Neither the allegations of plaintiffs' complaints nor any other submissions contained in the record before us suffice to set forth a claim that Pfizer fraudulently obtained the FDA approval on which it relies. The bare assertion that Pfizer engaged in deceptive marketing and other fraudulent and/or negligent conduct in the marketing of Lipitor without adequately disclosing health risks is [*5]insufficient to entitle plaintiffs to proceed with discovery on a claim of fraud in the agency approval process. Plaintiffs take the position that their complaints "implicitly" allege that Pfizer did not fully disclose Lipitor's dangerous side effects during the FDA approval process. These assertions and suggestions neither offer the requisite particularity for a fraud claim (see CPLR 3016 [b]) nor establish that the necessary{**58 AD3d at 144} facts are solely within Pfizer's knowledge and possession. Plaintiffs will not be allowed to use pretrial discovery as a fishing expedition when they cannot set forth a reliable factual basis for what amounts to, at best, mere suspicions (see Orix Credit Alliance v Hable Co., 256 AD2d 114, 116 [1998]).

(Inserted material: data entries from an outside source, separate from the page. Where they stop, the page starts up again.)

/-- Scan, moves and the stores of the media manager (chapter 13). Log 14 (DESIGN CHOICE). -/
structure MediaSt where
  flash : List (Nat × Option FlashUnit) := []
  /-- slots of the flash store that do not decode -/
  lost : List Nat := []
  /-- the media table, as MEDIA SRAM and the resident pages hold it -/
  table : List (Nat × SbEntry) := []
  /-- table pages in the 61 cache slots of the MRAM, least recently used first: slot and page (R327) -/
  resident : List (Nat × Nat) := []
  /-- locations of the table pages' snapshots: the table directory -/
  tdir : List (Nat × Nat) := []
  /-- table pages being evicted: slot, page, and location of the snapshot -/
  evict : List (Nat × Nat × Nat) := []
  /-- entries changed while their page is not resident -/
  unsaved : List Nat := []
  sbs : List OpenSb := []
  ops : List LunOp := []
  moves : List Move := []
  /-- superblocks being emptied: 1 wear move, 2 reclaim, 3 refresh or rewrite -/
  moving : List (Nat × Nat) := []
  /-- the LUN being retired -/
  retiring : Option Nat := none
  /-- superblocks to refresh or rewrite once they are closed and verified -/
  refresh : List Nat := []
  /-- gathered read-counter increments: superblock, member, count -/
  gathered : List (Nat × Nat × Nat) := []
  /-- the set from which the next superblock is taken -/
  rotate : Nat := 0
  /-- retention scan: a pass runs; pass, next index, powered seconds into the pass -/
  scanning : Bool := false
  pass : Nat := 0
  scanNext : Nat := 0
  scanSecs : Nat := 0
  /-- when the scan record, and the gathered read counts, were last written -/
  scanTime : Time := 0
  flushTime : Time := 0
  /-- the media is attached: LUNs in use, excluded at attach, and retired -/
  luns : List Nat := []
  excl : List Nat := []
  retiredDies : List Nat := []
  /-- block pairs of a LUN -/
  pairs : Nat := 0
  /-- good blocks of each half -/
  good0 : Nat := 0
  good1 : Nat := 0
  /-- the parameter record is valid -/
  param : Bool := false
  /-- the read-retry steps of the parameter record, and the step that last succeeded on a LUN (R324) -/
  retries : Nat := 0
  lastStep : List (Nat × Nat) := []
  /-- system blocks that may hold firmware copies on LUN 0 and on LUN 16 (R443) -/
  fw0 : List Nat := []
  fw16 : List Nat := []
  /-- blocks retired, as LUN × 2^16 + block -/
  retiredBlocks : List Nat := []
  /-- the channel arbiters that have decided, by channel -/
  arb : List (Nat × ChanArb) := []
  /-- the block the background erase takes next, and whether one is under way -/
  eraseNext : Nat := 0
  erasing : Bool := false
  /-- units of a rebuilt page that wait for room in the journal (R310): unit, slot key, plaintext -/
  rebuilt : List (Nat × Nat × List Byte) := []
  deriving DecidableEq, Repr

/-- An open segment (chapter 15). -/
structure Segment where
  inst : Nat
  first : Nat
  /-- next unit to fold, in the space of the instance -/
  next : Nat
  /-- SHA-256 chaining state -/
  chain : List Word
  /-- units committed out of order and waiting to be folded -/
  ahead : List Nat := []
  other : Nat := 0
  deriving DecidableEq, Repr

/-! ## Instances, queues and the host side of a dock -/

/-- What one part of a host command ended with: the unit of the command its unit 0 stands for, its units,
status, INFO, REASON, and port (2 for the dock itself). -/
structure PartEnd where
  base : Nat
  cnt : Nat
  st : Nat
  info : Nat
  port : Nat
  reason : Nat := 0
  /-- its refused units stand in the port's resync track (R454) -/
  gap : Bool := false
  deriving DecidableEq, Repr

Nor may plaintiffs rely on Desiano v Warner-Lambert & Co. (467 F3d 85 [2d Cir 2006], affd sub nom. Warner-Lambert Co., LLC v Kent, 552 US —, 128 S Ct 1168 [2008]) to justify their failure to plead fraud in the FDA approval process so as to raise the applicability of the exception to the Michigan immunity statute. Even though under Desiano plaintiffs may not have had reason to plead fraud in the FDA approval process before defendant raised the Michigan statute's immunity defense, that defense was raised in the underlying motions, and plaintiffs failed to interpose, either by amended pleading or in opposing submissions on the motion, factual assertions that would support the application of any exception to that defense (see Cole v Mandell Food Stores, 93 NY2d 34, 40 [1999]). Accordingly, we need not determine whether we agree with the Second Circuit's or the Sixth Circuit's analysis of the federal preemption issue (compare Garcia v Wyeth-Ayerst Labs., 385 F3d 961 [6th Cir 2004], with Desiano, 467 F3d 85 [2d Cir 2006]).

We have considered plaintiffs' remaining arguments and find them unavailing.

Accordingly, the orders of the Supreme Court, New York County (Martin Shulman, J.), entered March 22, 2007, which granted defendant's motions to dismiss the respective complaints, should be affirmed, without costs.

Sweeny, McGuire, Renwick and Freedman, JJ., concur.

Orders, Supreme Court, New York County, entered March 22, 2007, affirmed, without costs.